While there are about 300 individuals and companies with outstanding payments owed who are now creditors of Interview, leaving it easily millions of dollars in the hole, with a Chapter 7 bankruptcy, the possibility of any being paid is slim. If anyone is paid, it will first be Interview’s still unnamed secured lender, likely Peter Brant, whom a company spokeswoman told WWD last week has been floating the title as it’s been operating at a loss for some time.
And the apparently strategic move to put Interview straight to liquidation and then within days announce a prospective relaunch is undeniably cynical — as is Nikic’s suggestion in his memo that publicity of the bankruptcy has led to a gain of 15,000 Instagram followers and reach to “a whole new audience of young people” — but there seems to be nothing illegal about it.
“There’s nothing inherently wrong,” Debra Dandeneau, global co-chair of restructuring and insolvency at law firm Baker & McKenzie, said of a company’s principles moving to buy up a liquidating company’s assets.
Dandeneau, however, explained that Chapter 7 was “an unusual step” because the bankruptcy process is immediately handed over to a court-appointed trustee, who gets paid based on a percentage of whatever value is squeezed out of the assets, which in this case are probably few. For Interview, there’s the brand name and probably a subscription list, but little else that could be sold.
“It’s just very, or somewhat unusual to file a Chapter 7 because that’s like saying we just want to walk away and you have a company that really doesn’t have any assets, but it’s an interesting strategy,” Dandeneau added. “From their perspective…it’s better to just throw it up for sale, then it’s cheaper to bid for the primary assets.”
And given Brant’s familial relationship to Interview’s current owner, Dandeneau said it’s “quite possible” that some kind of easy deal for the assets could be struck.
In the memo, Nikic said CBM was “in the process” of acquiring Interview’s intellectual property, without saying what exactly that entails or from whom. One source speculated that Peter Brant may hold Interview’s trademark personally or in a another holding company not involved in the bankruptcy. There are about two dozen current and expired trademarks for Interview, a handful of which originate with the entity DCP-BMP Media Lender LLC. It’s unclear who owns that entity, although BMP Media Holdings is another Brant-owned entity that’s filed Chapter 7 bankruptcy, so it seems safe to speculate that it shares an owner. If DCP-BMP turns out to control the main Interview trademarks, CBM could have a pretty easy time of getting what it needs to relaunch under the same moniker.

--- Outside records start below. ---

@[simp] theorem State.retestPocketFull_pending (s : State) (say : Bool) (p : PortId) : (s.retestPocketFull say p).pending = s.pending := by
  unfold State.retestPocketFull; split <;> simp
@[simp] theorem State.retestPocketFull_now (s : State) (say : Bool) (p : PortId) : (s.retestPocketFull say p).now = s.now := by
  unfold State.retestPocketFull; split <;> simp
@[simp] theorem State.retestPocketFull_shifted (s : State) (say : Bool) (p : PortId) : (s.retestPocketFull say p).shifted = s.shifted := by
  unfold State.retestPocketFull; split <;> simp
@[simp] theorem State.retestPocketFull_powered (s : State) (say : Bool) (p : PortId) : (s.retestPocketFull say p).powered = s.powered := by
  unfold State.retestPocketFull; split <;> simp
@[simp] theorem State.retestPocketFull_resetLine (s : State) (say : Bool) (p : PortId) : (s.retestPocketFull say p).resetLine = s.resetLine := by
  unfold State.retestPocketFull; split <;> simp
@[simp] theorem State.retestPocketFull_warning (s : State) (say : Bool) (p : PortId) : (s.retestPocketFull say p).warning = s.warning := by
  unfold State.retestPocketFull; split <;> simp
@[simp] theorem State.retestPocketFull_config (s : State) (say : Bool) (p : PortId) : (s.retestPocketFull say p).config = s.config := by
  unfold State.retestPocketFull; split <;> simp
@[simp] theorem State.retestPocketFull_checkWord (s : State) (say : Bool) (p : PortId) : (s.retestPocketFull say p).checkWord = s.checkWord := by
  unfold State.retestPocketFull; split <;> simp
@[simp] theorem State.retestPocketFull_configFault (s : State) (say : Bool) (p : PortId) : (s.retestPocketFull say p).configFault = s.configFault := by
  unfold State.retestPocketFull; split <;> simp
@[simp] theorem State.retestPocketFull_records (s : State) (say : Bool) (p : PortId) : (s.retestPocketFull say p).records = s.records := by
  unfold State.retestPocketFull; split <;> simp
@[simp] theorem State.retestPocketFull_bindings (s : State) (say : Bool) (p : PortId) : (s.retestPocketFull say p).bindings = s.bindings := by
  unfold State.retestPocketFull; split <;> simp
@[simp] theorem State.retestPocketFull_waiting (s : State) (say : Bool) (p : PortId) : (s.retestPocketFull say p).waiting = s.waiting := by
  unfold State.retestPocketFull; split <;> simp
@[simp] theorem State.retestPocketFull_queue (s : State) (say : Bool) (p : PortId) : (s.retestPocketFull say p).queue = s.queue := by
  unfold State.retestPocketFull; split <;> simp
@[simp] theorem State.retestPocketFull_nextNumber (s : State) (say : Bool) (p : PortId) : (s.retestPocketFull say p).nextNumber = s.nextNumber := by
  unfold State.retestPocketFull; split <;> simp
@[simp] theorem State.retestPocketFull_effective (s : State) (say : Bool) (p : PortId) : (s.retestPocketFull say p).effective = s.effective := by
  unfold State.retestPocketFull; split <;> simp
@[simp] theorem State.retestPocketFull_pace (s : State) (say : Bool) (p : PortId) : (s.retestPocketFull say p).pace = s.pace := by
  unfold State.retestPocketFull; split <;> simp
@[simp] theorem State.retestPocketFull_causes (s : State) (say : Bool) (p : PortId) : (s.retestPocketFull say p).causes = s.causes := by
  unfold State.retestPocketFull; split <;> simp
@[simp] theorem State.retestPocketFull_holdUp (s : State) (say : Bool) (p : PortId) : (s.retestPocketFull say p).holdUp = s.holdUp := by
  unfold State.retestPocketFull; split <;> simp
@[simp] theorem State.retestPocketFull_link (s : State) (say : Bool) (p : PortId) : (s.retestPocketFull say p).link = s.link := by
  unfold State.retestPocketFull; split <;> simp

/-! ### What the accessors read after an update -/

@[simp] theorem State.port_setPort_self (s : State) (p : PortId) (q : Port) : (s.setPort p q).port p = q := by
  simp [State.port, State.setPort]

theorem State.port_setPort_of_ne (s : State) {p p' : PortId} (q : Port) (h : p ≠ p') :
    (s.setPort p q).port p' = s.port p' := by
  have : p.val ≠ p'.val := fun e => h (Fin.ext e)
  simp [State.port, State.setPort, this]

@[simp] theorem State.port_modPort_self (s : State) (p : PortId) (g : Port → Port) :
    (s.modPort p g).port p = g (s.port p) := by
  simp [State.modPort]

theorem State.port_modPort_of_ne (s : State) {p p' : PortId} (g : Port → Port) (h : p ≠ p') :
    (s.modPort p g).port p' = s.port p' :=
  s.port_setPort_of_ne _ h

@[simp] theorem State.feed?_setFeed_self (s : State) (p : PortId) (f : Feed) :
    (s.setFeed p f).feed? p = some f := by
  simp [State.feed?, State.setFeed, Port.feed?]

@[simp] theorem State.record?_setRecord_self (s : State) (i : Slot) (r : Option DepositRecord) :
    (s.setRecord i r).record? i = r := by
  simp [State.record?, State.setRecord]

theorem State.record?_setRecord_of_ne (s : State) {i j : Slot} (r : Option DepositRecord) (h : i ≠ j) :
    (s.setRecord i r).record? j = s.record? j := by
  have : i.val ≠ j.val := fun e => h (Fin.ext e)
  simp [State.record?, State.setRecord, this]

@[simp] theorem State.binding_setBinding_self (s : State) (pl : Place) (b : Binding) :
    (s.setBinding pl b).binding pl = b := by
  simp [State.binding, State.setBinding]

theorem State.binding_setBinding_of_ne (s : State) {pl pl' : Place} (b : Binding) (h : pl ≠ pl') :
    (s.setBinding pl b).binding pl' = s.binding pl' := by
  have : pl.val ≠ pl'.val := fun e => h (Fin.ext e)
  simp [State.binding, State.setBinding, this]

/-- Two states that agree on the ports read the same ports. -/
theorem State.port_congr {s t : State} (h : s.ports = t.ports) (p : PortId) : s.port p = t.port p := by
  simp [State.port, h]

/-- Two states that agree on the records read the same records. -/
theorem State.record?_congr {s t : State} (h : s.records = t.records) (i : Slot) : s.record? i = t.record? i := by
  simp [State.record?, h]

/-- Two states that agree on the bindings read the same bindings. -/
theorem State.binding_congr {s t : State} (h : s.bindings = t.bindings) (pl : Place) :
    s.binding pl = t.binding pl := by
  simp [State.binding, h]

/-- A slot's record after `modRecord`. -/
theorem State.record?_modRecord (s : State) (i j : Slot) (g : DepositRecord → DepositRecord) :
    (s.modRecord i g).record? j = if i = j then (s.record? j).map g else s.record? j := by
  unfold State.modRecord
  by_cases h : i = j
  · subst h
    cases hr : s.record? i <;> simp [hr]
  · cases hr : s.record? i <;> simp [h, State.record?_setRecord_of_ne]

/-- A pocket's binding after `modBundle`. -/
theorem State.bundle?_modBundle (s : State) (pl pl' : Place) (g : Bundle → Bundle) :
    (s.modBundle pl g).bundle? pl' = if pl = pl' then (s.bundle? pl').map g else s.bundle? pl' := by
  unfold State.modBundle
  by_cases h : pl = pl'
  · subst h
    cases hb : s.bundle? pl with
    | none => simp [hb]
    | some b => simp [State.bundle?]
  · cases hb : s.bundle? pl with
    | none => simp [h]
    | some b => simp [State.bundle?, h, State.binding_setBinding_of_ne]

end Sys2Proof.Machine
end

A trustee incentivized to find money could turn up as a bump in the road for Kelly Brant’s new holding company, should another bidder emerge with a better offer. Another bump could be the right that the creditors have, which is to, as a group, push for a new trustee, if they feel the current appointee isn’t savvy enough about their industry. The likelihood of this is again slim, however, as Dandeneau noted this tends to only become an issue when creditors are experienced financial types.
But should Interview relaunch after essentially skipping out on fees to hundreds of players in the fashion and publishing industry, is it possible that it will have the same allure for prospective contributors? Will anyone be willing to risk working for people who have shown at best an indifference to timely and full payment to their partners and employees? As Warhol himself said, “Art is what you can get away with.”